# Instructions to follow
When you reach the line in the data below that contains "imm16 (R242). -/", please start repeating lines exactly, and stop after the line that contains "rdVstart (i : Nat)", repeating nothing else.

# Saved entries
══════════
-- ==== Sys2Proof/Syntax.lean ====
section
/-! DEFINITION. The 38 operations of the engine, one constructor per row of spec/opcode_table.json
(spec file 30, rules R86 to R88). Voice indices, counts, sizes and addresses are naturals; register
values and flag words are bit vectors of the field's width. -/

namespace Sys2Proof

/-- A host operation with its operands (R86). `i` is a voice index, `k` a reverb register index. -/
inductive Instr where
  /-- INIT nv, size (R220). -/
  | init (nv size : Nat)
  /-- DESTROY (R221). -/
  | destroy
  /-- STEP (R210). -/
  | step
  /-- KON i (R141). -/
  | kon (i : Nat)
  /-- KOFF i (R142). -/
  | koff (i : Nat)
  /-- SET_EXTCB imm1 (R246). -/
  | setExtcb (imm : BitVec 1)
  /-- WR_VRATE i, imm16 (R230). -/
  | wrVrate (i : Nat) (imm : U16)
  /-- WR_VVOLL i, imm16 (R231). -/
  | wrVvoll (i : Nat) (imm : S16)
  /-- WR_VVOLR i, imm16 (R232). -/
  | wrVvolr (i : Nat) (imm : S16)
  /-- WR_VADSR i, imm32 (R233). -/
  | wrVadsr (i : Nat) (imm : Word32)
  /-- WR_VSTART i, imm32 (R234). -/
  | wrVstart (i : Nat) (imm : Word32)
  /-- WR_VFLAGS i, imm2 (R235). -/
  | wrVflags (i : Nat) (imm : BitVec 2)
  /-- WR_MVOLL imm16 (R237). -/
  | wrMvoll (imm : S16)
  /-- WR_MVOLR imm16 (R238). -/
  | wrMvolr (imm : S16)
  /-- WR_RVOLL imm16 (R239). -/
  | wrRvoll (imm : S16)
  /-- WR_RVOLR imm16 (R240). -/
  | wrRvolr (imm : S16)
  /-- WR_XVOLL imm16 (R241). -/
  | wrXvoll (imm : S16)
  /-- WR_XVOLR imm16 (R242). -/
  | wrXvolr (imm : S16)
  /-- WR_CTRL imm4 (R243). -/
  | wrCtrl (imm : BitVec 4)
  /-- WR_RBASE imm32 (R244). -/
  | wrRbase (imm : Word32)
  /-- WR_RREG k, imm16 (R245). -/
  | wrRreg (k : Fin 32) (imm : U16)
  /-- RAM_WR b, addr (R270). -/
  | ramWr (b : Byte) (addr : Nat)
  /-- RAM_RD addr (R271). -/
  | ramRd (addr : Nat)
  /-- RD_VRATE i (R250). -/
  | rdVrate (i : Nat)
  /-- RD_VVOLL i (R251). -/
  | rdVvoll (i : Nat)
  /-- RD_VVOLR i (R252). -/
  | rdVvolr (i : Nat)
  /-- RD_VADSR i (R253). -/
  | rdVadsr (i : Nat)
  /-- RD_VSTART i (R254). -/
  | rdVstart (i : Nat)
  /-- RD_VFLAGS i (R255). -/
  | rdVflags (i : Nat)
  /-- RD_MVOLL (R257). -/
  | rdMvoll
  /-- RD_MVOLR (R258). -/
  | rdMvolr
  /-- RD_RVOLL (R259). -/
  | rdRvoll
  /-- RD_RVOLR (R260). -/
  | rdRvolr
  /-- RD_XVOLL (R261). -/
  | rdXvoll
  /-- RD_XVOLR (R262). -/
  | rdXvolr
  /-- RD_CTRL (R263). -/
  | rdCtrl
  /-- RD_RBASE (R264). -/
  | rdRbase
  /-- RD_RREG k (R265). -/
  | rdRreg (k : Fin 32)
deriving DecidableEq, Repr

end Sys2Proof
end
══════════
# Written answer
  /-- WR_XVOLR imm16 (R242). -/
  | wrXvolr (imm : S16)
  /-- WR_CTRL imm4 (R243). -/
  | wrCtrl (imm : BitVec 4)
  /-- WR_RBASE imm32 (R244). -/
  | wrRbase (imm : Word32)
  /-- WR_RREG k, imm16 (R245). -/
  | wrRreg (k : Fin 32) (imm : U16)
  /-- RAM_WR b, addr (R270). -/
  | ramWr (b : Byte) (addr : Nat)
  /-- RAM_RD addr (R271). -/
  | ramRd (addr : Nat)
  /-- RD_VRATE i (R250). -/
  | rdVrate (i : Nat)
  /-- RD_VVOLL i (R251). -/
  | rdVvoll (i : Nat)
  /-- RD_VVOLR i (R252). -/
  | rdVvolr (i : Nat)
  /-- RD_VADSR i (R253). -/
  | rdVadsr (i : Nat)
  /-- RD_VSTART i (R254). -/
  | rdVstart (i : Nat)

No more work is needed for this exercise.